| Assignment |
Both the line below containing "def State.p0Flush (s" and the line containing "let t := if", along with every line between them, should be repeated exactly; no other line belongs in the answer.
──────
/-- A write of NOC_CNT_CLR (R367). -/
def State.nocCntClr (s : State) (src b : Nat) (clr : Bool) : State :=
  if !s.srcTp src then s.reply 0x020D 0
  else (if clr then s.setWord [R.NOC_CNT_ASLEEP b, R.NOC_CNT_TIMEOUT b, R.NOC_CNT_LATE b, R.NOC_CNT_HDR_UNC b, R.NOC_CNT_POISON b] 0
    else s).reply 0 0

/-- NOC_CNT_CLR (R367). -/
def execNocCntClr (src : SrcId) (b : BoughId) (s : State) : Host.Outcome State Fault Refusal := done (s.nocCntClr src b true)

/-- NOC_ERR_POP (R22, R367). -/
def execNocErrPop (b : BoughId) (s : State) : Host.Outcome State Fault Refusal := done (s.popRead (nocErrAddr b))

/-! ## Books (R353) -/

/-- The input link of router `r` on side `l` (0 E, 1 W, 2 N, 3 S) is the far end of its neighbour's output toward it. -/
def linkIn (r l : Nat) : Nat := 8 * linkTo r (l + 1) + 4 + (if l % 2 = 0 then l + 1 else l - 1)

/-- Occupied slots of VC `v` at a buffer. -/
def State.nocOcc (s : State) (bid v : Nat) : Nat := (s.nocBuf (4 * bid + v)).foldl (fun a p => a + p.flits) 0

/-- NOC_LINK_l (R367): no credit is in return between two commands, since its two NoC cycles pass within one. -/
def State.nocLinkWord (s : State) (r l : Nat) : Nat :=
  (List.range 4).foldl (fun a v => a + (s.nocCred (4 * (8 * r + 4 + l) + v) + s.nocOcc (linkIn r l) v * 2 ^ 4) * 2 ^ (16 * v)) 0

/-! ## The bough port: drains, holds, releases -/

/-- Requests and responses in the receive buffers of port 0. -/
def State.p0Reqs (s : State) (b : Nat) : List NocReq :=
  (s.nocBuf (32 * b) ++ s.nocBuf (32 * b + 1)).filterMap (fun p => match p.body with | .req q => some q | .rsp _ => none)
def State.p0Rsps (s : State) (b : Nat) : List NocRsp :=
  (s.nocBuf (32 * b + 2) ++ s.nocBuf (32 * b + 3)).filterMap (fun p => match p.body with | .rsp r => some r | .req _ => none)
/-- Empties receive buffers of port 0: of requests (`kind` 0) or of responses (1). -/
def State.p0Flush (s : State) (b kind : Nat) : State :=
  [32 * b + 2 * kind, 32 * b + 2 * kind + 1].foldl (fun t k => t.setNocBuf k [] 8) s

/-- Whether nothing remains at port 0 in either direction (R360 step 2). -/
def State.p0Empty (s : State) (b : Nat) : Bool :=
  (s.bufOf b).isEmpty && (s.tableOf b).isEmpty && (s.rspInOf b).isEmpty && (s.p0Reqs b).isEmpty && (s.p0Rsps b).isEmpty
    && (SMap.get s.noc.inj [] (8 * b)).isEmpty && (SMap.get s.noc.partReq none b).isNone
    && !s.noc.rsps.any (fun r => decide (r.resp = 4 * b)) && !s.noc.outst.any (fun q => decide (q.src = 4 * b))

/-- The requests that the fabric has not answered: in the port's buffers, in the bridge (the head of REQ_IN stands in the table once a flit of it was taken), in the table. -/
def State.p0Pending (s : State) (b : Nat) : List NocReq :=
  (s.bufOf b).drop (if SMap.get s.noc.reqTaken 0 b = 0 then 0 else 1) ++ s.tableOf b

/-- The head of REQ_IN leaves where the fabric has taken only part of it, and a response that it gave only in part is dropped. -/
def State.p0Cut (s : State) (b : Nat) : State :=
  let t := if SMap.get s.noc.reqTaken 0 b = 0 then s else s.setBuf b ((s.bufOf b).drop 1)
  { t with noc := { t.noc with reqTaken := SMap.set t.noc.reqTaken 0 b 0, partRsp := SMap.set t.noc.partRsp none b none } }

/-- Frees every tag that the fabric has outstanding, and discards a request of which it gave only part; responses that wait for it, and later ones, count in
LATE (R359, R360, R362). -/
def State.freeFabricTags (s : State) (b : Nat) : State :=
  let n := (s.rspInOf b).length + (s.p0Rsps b).length
  let t := ((s.bump (R.NOC_CNT_LATE b) n).p0Flush b 1).setRspIn b []
  { t with noc := { t.noc with
    outst := t.noc.outst.filter (fun q => decide (q.src ≠ 4 * b))
    rspTaken := SMap.set t.noc.rspTaken 0 b 0
    partReq := SMap.set t.noc.partReq none b none } }

/-- Step 1 of R360. -/
def State.drainStart (s : State) (b : Nat) : State :=
  if s.p0 b = p0OPEN ∨ s.p0 b = p0STALLED then
    { s with noc := { s.noc with timedOut := s.noc.timedOut.filter (fun k => decide (k ≠ b)) } }.setP0 b p0DRAINING
  else s

/-- Step 3 of R360. -/
def State.drainAbort (s : State) (b : Nat) : State :=
  if s.p0 b ≠ p0DRAINING ∨ s.p0Empty b then s
  else
    let s1 := (s.p0Reqs b ++ s.p0Pending b).foldl (fun (t : State) q => t.respond q (4 * b + 3) 0x0205 []) (s.p0Flush b 0)
    let s2 := ((s1.setBuf b []).p0Cut b).setTable b []
    { s2 with noc := { s2.noc with timedOut := b :: s2.noc.timedOut } }.freeFabricTags b

/-- Step 4 of R360. After an abort what the fabric had given whole to the bridge still goes out, and holds nothing up. -/
def State.drainEnd (s : State) (b : Nat) : State :=
  if s.p0 b ≠ p0DRAINING then s
  else if s.noc.timedOut.contains b then
    ({ s with noc := { s.noc with timedOut := s.noc.timedOut.filter (fun k => decide (k ≠ b)) } }.setP0 b p0ASLEEP).raise 0x0222 b 0
  else if s.p0Empty b then (s.setP0 b p0ASLEEP).raise 0x0221 b 0
  else s

/-- A drain that runs with DRAIN_TO = 0, or to its end (R360). -/
def State.drainNow (s : State) (b : Nat) : State := ((s.drainStart b).drainAbort b).drainEnd b

/-- The port at a swap's freeze (R362). -/
def State.p0Hold (s : State) (b : Nat) : State :=
  if s.p0 b = p0OPEN ∨ s.p0 b = p0STALLED then
    let s1 := (s.tableOf b).foldl (fun (t : State) q => t.respond q (4 * b + 3) 0x0206 []) s
    (((s1.p0Cut b).setTable b []).freeFabricTags b).setP0 b p0HELD
  else s

/-- The port at a release (R360, R362). A design without its NoC attachment answers what waits in the bridge as R356 says of every request. -/
def State.p0Open (s : State) (b : Nat) : State :=
  let t := s.setP0 b p0OPEN
  if s.nocOn b then t
  else ((s.bufOf b).foldl (fun (u : State) q => u.respond q (4 * b + 3) 0x0201 []) t).setBuf b []

/-- A hold ends outside RUN (R359, R370): the port is ASLEEP, and what waited there is answered as R360 step 3 answers what remains. -/
def State.p0Lapse (s : State) (b : Nat) : State :=
  if s.p0 b ≠ p0HELD then s
  else
    let s1 := (s.p0Reqs b ++ s.bufOf b).foldl (fun (t : State) q => t.respond q (4 * b + 3) 0x0205 []) (s.p0Flush b 0)
    (s1.setBuf b []).setP0 b p0ASLEEP

end Sys2Proof.Machine
end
──────
| Output for this exercise |
def State.p0Flush (s : State) (b kind : Nat) : State :=
  [32 * b + 2 * kind, 32 * b + 2 * kind + 1].foldl (fun t k => t.setNocBuf k [] 8) s

/-- Whether nothing remains at port 0 in either direction (R360 step 2). -/
def State.p0Empty (s : State) (b : Nat) : Bool :=
  (s.bufOf b).isEmpty && (s.tableOf b).isEmpty && (s.rspInOf b).isEmpty && (s.p0Reqs b).isEmpty && (s.p0Rsps b).isEmpty
    && (SMap.get s.noc.inj [] (8 * b)).isEmpty && (SMap.get s.noc.partReq none b).isNone
    && !s.noc.rsps.any (fun r => decide (r.resp = 4 * b)) && !s.noc.outst.any (fun q => decide (q.src = 4 * b))

/-- The requests that the fabric has not answered: in the port's buffers, in the bridge (the head of REQ_IN stands in the table once a flit of it was taken), in the table. -/
def State.p0Pending (s : State) (b : Nat) : List NocReq :=
  (s.bufOf b).drop (if SMap.get s.noc.reqTaken 0 b = 0 then 0 else 1) ++ s.tableOf b

/-- The head of REQ_IN leaves where the fabric has taken only part of it, and a response that it gave only in part is dropped. -/
def State.p0Cut (s : State) (b : Nat) : State :=
  let t := if SMap.get s.noc.reqTaken 0 b = 0 then s else s.setBuf b ((s.bufOf b).drop 1)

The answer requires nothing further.